-- PROBLEM TO WORK ON --
Every line below that carries the word "where" needs to be copied.

-- DATASET CONTENT --
▽

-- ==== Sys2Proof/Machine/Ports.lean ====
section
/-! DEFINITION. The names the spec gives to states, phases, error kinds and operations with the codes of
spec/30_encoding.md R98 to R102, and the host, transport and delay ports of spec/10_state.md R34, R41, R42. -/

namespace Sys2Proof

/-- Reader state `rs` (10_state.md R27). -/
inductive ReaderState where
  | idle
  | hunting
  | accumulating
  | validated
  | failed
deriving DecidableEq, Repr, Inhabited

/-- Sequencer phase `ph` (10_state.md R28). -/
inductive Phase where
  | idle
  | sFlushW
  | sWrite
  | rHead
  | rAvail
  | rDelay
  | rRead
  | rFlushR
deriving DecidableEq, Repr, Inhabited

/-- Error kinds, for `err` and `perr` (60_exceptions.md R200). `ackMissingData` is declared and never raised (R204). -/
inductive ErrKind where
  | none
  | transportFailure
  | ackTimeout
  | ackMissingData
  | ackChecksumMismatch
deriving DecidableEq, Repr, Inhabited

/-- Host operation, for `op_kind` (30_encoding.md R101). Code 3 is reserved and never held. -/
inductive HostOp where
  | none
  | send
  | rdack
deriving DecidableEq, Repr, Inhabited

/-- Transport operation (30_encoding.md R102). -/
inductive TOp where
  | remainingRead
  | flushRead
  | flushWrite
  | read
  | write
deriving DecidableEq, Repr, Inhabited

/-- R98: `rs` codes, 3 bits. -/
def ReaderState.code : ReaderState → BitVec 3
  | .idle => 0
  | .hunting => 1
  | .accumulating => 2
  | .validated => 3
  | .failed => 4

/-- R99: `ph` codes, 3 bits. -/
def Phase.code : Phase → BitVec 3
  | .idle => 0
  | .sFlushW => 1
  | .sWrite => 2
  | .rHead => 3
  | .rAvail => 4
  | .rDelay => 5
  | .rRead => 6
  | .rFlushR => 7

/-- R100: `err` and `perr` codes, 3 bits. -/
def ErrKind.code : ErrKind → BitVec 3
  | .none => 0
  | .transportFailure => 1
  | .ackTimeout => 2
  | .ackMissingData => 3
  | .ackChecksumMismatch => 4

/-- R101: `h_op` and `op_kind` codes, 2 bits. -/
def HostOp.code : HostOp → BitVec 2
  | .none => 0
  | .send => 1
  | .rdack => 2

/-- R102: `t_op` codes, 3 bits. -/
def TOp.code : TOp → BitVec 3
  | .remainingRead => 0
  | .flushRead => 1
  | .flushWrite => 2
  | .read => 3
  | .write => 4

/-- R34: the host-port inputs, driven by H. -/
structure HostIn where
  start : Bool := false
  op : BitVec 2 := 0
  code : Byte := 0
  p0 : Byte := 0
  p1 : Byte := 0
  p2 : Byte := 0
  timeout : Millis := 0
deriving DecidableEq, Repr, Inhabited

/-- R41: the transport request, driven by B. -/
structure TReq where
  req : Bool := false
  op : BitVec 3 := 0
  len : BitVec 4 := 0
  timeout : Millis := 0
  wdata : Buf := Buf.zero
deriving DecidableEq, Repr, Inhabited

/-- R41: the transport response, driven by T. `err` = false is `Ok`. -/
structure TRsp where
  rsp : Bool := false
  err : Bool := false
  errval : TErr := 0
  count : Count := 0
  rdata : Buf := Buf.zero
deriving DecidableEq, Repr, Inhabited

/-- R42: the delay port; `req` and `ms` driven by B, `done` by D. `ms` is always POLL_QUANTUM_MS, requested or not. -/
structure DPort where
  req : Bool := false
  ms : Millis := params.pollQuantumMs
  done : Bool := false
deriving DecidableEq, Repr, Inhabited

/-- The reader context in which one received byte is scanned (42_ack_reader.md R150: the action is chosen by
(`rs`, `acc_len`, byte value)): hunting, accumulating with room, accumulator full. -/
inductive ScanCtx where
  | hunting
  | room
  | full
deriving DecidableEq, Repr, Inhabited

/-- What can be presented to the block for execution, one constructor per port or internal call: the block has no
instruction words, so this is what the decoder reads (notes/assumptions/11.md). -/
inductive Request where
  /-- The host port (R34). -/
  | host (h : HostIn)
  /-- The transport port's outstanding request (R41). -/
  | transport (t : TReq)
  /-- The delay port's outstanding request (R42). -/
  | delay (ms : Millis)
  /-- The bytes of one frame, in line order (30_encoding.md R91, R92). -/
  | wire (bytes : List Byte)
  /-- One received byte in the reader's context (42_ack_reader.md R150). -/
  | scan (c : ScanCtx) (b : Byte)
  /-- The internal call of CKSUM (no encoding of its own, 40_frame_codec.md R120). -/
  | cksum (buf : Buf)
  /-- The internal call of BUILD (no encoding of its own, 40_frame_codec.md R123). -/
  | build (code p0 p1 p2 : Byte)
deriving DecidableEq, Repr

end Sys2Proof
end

△

-- YOUR SOLUTION --
inductive ReaderState where
inductive Phase where
inductive ErrKind where
inductive HostOp where
inductive TOp where
structure HostIn where
structure TReq where
structure TRsp where
structure DPort where
inductive ScanCtx where
inductive Request where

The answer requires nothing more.